Exercise instructions => Show all lines from the data that include the word "test".
******************************
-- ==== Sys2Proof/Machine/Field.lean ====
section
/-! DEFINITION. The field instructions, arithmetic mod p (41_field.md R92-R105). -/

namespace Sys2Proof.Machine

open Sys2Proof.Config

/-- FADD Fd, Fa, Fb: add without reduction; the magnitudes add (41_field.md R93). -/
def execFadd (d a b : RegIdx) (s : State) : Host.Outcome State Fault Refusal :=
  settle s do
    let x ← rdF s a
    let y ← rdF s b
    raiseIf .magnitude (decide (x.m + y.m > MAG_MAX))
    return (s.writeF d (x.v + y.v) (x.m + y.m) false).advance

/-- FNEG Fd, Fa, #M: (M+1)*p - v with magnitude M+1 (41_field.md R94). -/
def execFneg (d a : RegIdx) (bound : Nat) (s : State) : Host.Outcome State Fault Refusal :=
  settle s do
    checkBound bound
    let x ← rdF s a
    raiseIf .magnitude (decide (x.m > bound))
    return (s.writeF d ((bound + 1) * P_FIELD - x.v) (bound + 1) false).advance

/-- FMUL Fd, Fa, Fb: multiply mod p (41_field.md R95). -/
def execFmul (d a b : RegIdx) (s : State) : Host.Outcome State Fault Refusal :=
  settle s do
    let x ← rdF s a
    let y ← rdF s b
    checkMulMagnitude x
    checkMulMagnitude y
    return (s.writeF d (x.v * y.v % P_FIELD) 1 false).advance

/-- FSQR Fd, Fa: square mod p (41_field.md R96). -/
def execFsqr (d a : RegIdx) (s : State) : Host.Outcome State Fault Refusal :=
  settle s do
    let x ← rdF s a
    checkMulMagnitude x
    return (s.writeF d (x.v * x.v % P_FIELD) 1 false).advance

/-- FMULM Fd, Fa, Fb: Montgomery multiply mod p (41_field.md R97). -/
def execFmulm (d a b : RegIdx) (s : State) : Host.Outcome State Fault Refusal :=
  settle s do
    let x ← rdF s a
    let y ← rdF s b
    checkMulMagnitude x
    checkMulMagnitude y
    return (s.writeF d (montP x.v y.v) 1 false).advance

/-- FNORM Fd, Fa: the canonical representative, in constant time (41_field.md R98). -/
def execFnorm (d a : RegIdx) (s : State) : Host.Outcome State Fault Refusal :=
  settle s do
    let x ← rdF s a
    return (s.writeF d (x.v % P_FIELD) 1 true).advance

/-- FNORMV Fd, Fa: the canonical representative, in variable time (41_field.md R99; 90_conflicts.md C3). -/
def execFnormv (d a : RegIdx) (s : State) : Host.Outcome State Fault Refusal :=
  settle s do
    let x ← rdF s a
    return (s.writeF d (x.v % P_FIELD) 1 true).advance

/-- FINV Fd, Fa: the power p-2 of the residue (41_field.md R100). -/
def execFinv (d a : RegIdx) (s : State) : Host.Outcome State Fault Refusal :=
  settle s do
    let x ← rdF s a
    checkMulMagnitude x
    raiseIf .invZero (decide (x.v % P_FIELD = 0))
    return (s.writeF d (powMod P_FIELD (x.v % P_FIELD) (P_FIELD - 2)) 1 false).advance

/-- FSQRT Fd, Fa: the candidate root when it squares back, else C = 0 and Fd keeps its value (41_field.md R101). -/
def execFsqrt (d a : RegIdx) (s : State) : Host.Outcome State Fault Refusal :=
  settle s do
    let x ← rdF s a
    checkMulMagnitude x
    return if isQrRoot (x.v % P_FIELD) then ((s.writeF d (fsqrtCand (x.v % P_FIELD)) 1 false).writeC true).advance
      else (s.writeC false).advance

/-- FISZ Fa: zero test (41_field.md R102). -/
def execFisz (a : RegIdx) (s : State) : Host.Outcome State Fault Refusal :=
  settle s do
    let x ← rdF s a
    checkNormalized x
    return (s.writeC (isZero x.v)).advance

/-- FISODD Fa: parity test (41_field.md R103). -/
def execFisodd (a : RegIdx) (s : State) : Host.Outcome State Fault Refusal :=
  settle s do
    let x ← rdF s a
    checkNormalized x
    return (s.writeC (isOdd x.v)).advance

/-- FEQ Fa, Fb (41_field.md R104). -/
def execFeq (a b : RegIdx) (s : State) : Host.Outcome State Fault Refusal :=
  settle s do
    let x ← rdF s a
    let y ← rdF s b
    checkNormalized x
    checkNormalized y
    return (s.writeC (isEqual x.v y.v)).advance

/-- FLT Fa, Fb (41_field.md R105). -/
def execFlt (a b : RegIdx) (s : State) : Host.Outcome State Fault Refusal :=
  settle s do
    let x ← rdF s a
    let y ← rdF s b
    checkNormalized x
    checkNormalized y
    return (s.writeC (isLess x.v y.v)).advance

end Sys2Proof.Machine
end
******************************
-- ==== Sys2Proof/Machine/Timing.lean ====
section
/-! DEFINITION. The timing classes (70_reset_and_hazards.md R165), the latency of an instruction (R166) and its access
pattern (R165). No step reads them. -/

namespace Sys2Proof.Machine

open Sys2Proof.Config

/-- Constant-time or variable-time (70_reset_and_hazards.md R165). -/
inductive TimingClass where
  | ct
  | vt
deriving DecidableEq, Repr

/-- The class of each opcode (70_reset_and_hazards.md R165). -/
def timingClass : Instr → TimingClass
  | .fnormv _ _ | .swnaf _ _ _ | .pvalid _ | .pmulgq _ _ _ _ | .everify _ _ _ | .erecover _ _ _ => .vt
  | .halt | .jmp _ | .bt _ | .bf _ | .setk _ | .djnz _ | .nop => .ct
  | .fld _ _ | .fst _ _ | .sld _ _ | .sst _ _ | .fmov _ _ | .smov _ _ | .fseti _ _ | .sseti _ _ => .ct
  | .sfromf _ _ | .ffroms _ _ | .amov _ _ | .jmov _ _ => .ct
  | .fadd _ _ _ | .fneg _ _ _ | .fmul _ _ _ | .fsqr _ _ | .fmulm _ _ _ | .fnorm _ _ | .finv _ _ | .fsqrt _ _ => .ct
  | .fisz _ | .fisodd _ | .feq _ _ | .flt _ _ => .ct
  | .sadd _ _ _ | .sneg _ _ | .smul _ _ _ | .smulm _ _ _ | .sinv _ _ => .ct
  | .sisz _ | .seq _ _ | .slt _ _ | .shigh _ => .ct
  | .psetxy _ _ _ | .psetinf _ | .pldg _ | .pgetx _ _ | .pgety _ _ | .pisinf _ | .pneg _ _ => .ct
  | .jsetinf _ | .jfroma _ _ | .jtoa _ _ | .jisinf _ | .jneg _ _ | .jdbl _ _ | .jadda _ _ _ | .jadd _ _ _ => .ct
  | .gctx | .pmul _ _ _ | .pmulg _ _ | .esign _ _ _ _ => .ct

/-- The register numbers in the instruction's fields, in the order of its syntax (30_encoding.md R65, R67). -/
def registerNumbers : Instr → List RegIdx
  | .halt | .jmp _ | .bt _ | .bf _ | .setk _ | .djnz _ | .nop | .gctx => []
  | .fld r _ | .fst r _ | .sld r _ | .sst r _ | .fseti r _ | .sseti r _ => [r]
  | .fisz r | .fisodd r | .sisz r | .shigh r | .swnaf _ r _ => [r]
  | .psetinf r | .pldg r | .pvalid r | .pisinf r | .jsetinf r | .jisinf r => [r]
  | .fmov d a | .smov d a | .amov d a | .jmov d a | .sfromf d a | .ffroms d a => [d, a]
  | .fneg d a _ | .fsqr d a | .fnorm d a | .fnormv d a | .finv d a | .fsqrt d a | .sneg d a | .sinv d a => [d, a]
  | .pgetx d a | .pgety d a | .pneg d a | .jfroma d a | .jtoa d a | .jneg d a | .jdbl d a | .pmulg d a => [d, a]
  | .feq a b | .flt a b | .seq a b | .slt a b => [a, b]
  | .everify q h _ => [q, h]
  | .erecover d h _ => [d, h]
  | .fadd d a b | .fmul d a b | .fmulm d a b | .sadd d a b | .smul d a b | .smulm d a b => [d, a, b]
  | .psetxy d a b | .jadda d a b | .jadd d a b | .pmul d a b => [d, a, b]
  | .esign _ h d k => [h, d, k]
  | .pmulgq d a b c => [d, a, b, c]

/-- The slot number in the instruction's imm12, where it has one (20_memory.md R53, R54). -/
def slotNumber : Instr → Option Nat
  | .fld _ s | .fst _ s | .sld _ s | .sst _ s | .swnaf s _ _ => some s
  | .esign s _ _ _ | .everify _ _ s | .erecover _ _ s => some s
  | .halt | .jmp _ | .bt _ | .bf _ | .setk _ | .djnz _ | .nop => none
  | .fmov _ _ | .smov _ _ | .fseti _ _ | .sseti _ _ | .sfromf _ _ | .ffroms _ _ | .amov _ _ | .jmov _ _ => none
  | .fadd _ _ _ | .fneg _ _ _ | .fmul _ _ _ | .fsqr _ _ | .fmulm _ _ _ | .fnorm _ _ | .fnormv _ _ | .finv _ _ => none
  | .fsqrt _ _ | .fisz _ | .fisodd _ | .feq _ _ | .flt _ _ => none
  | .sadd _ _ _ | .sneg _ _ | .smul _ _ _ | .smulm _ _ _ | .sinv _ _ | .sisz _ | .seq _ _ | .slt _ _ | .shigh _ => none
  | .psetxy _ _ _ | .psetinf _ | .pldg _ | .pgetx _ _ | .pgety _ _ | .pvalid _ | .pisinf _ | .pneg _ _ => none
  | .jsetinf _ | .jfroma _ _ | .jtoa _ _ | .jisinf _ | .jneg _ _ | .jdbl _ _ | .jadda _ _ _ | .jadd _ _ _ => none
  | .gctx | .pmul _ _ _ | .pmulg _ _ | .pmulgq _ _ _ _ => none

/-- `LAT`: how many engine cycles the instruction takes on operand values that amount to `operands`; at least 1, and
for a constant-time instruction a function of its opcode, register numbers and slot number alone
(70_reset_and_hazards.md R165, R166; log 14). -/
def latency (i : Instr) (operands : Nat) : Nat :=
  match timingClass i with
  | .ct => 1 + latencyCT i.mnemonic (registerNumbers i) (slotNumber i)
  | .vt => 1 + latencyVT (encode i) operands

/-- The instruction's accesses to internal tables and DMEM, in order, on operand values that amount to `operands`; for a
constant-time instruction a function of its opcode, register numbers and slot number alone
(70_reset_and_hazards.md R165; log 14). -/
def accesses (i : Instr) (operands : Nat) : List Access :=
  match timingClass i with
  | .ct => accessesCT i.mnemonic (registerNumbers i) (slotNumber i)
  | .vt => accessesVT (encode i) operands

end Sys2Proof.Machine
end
******************************
Finished task =>
/-- FISZ Fa: zero test (41_field.md R102). -/
/-- FISODD Fa: parity test (41_field.md R103). -/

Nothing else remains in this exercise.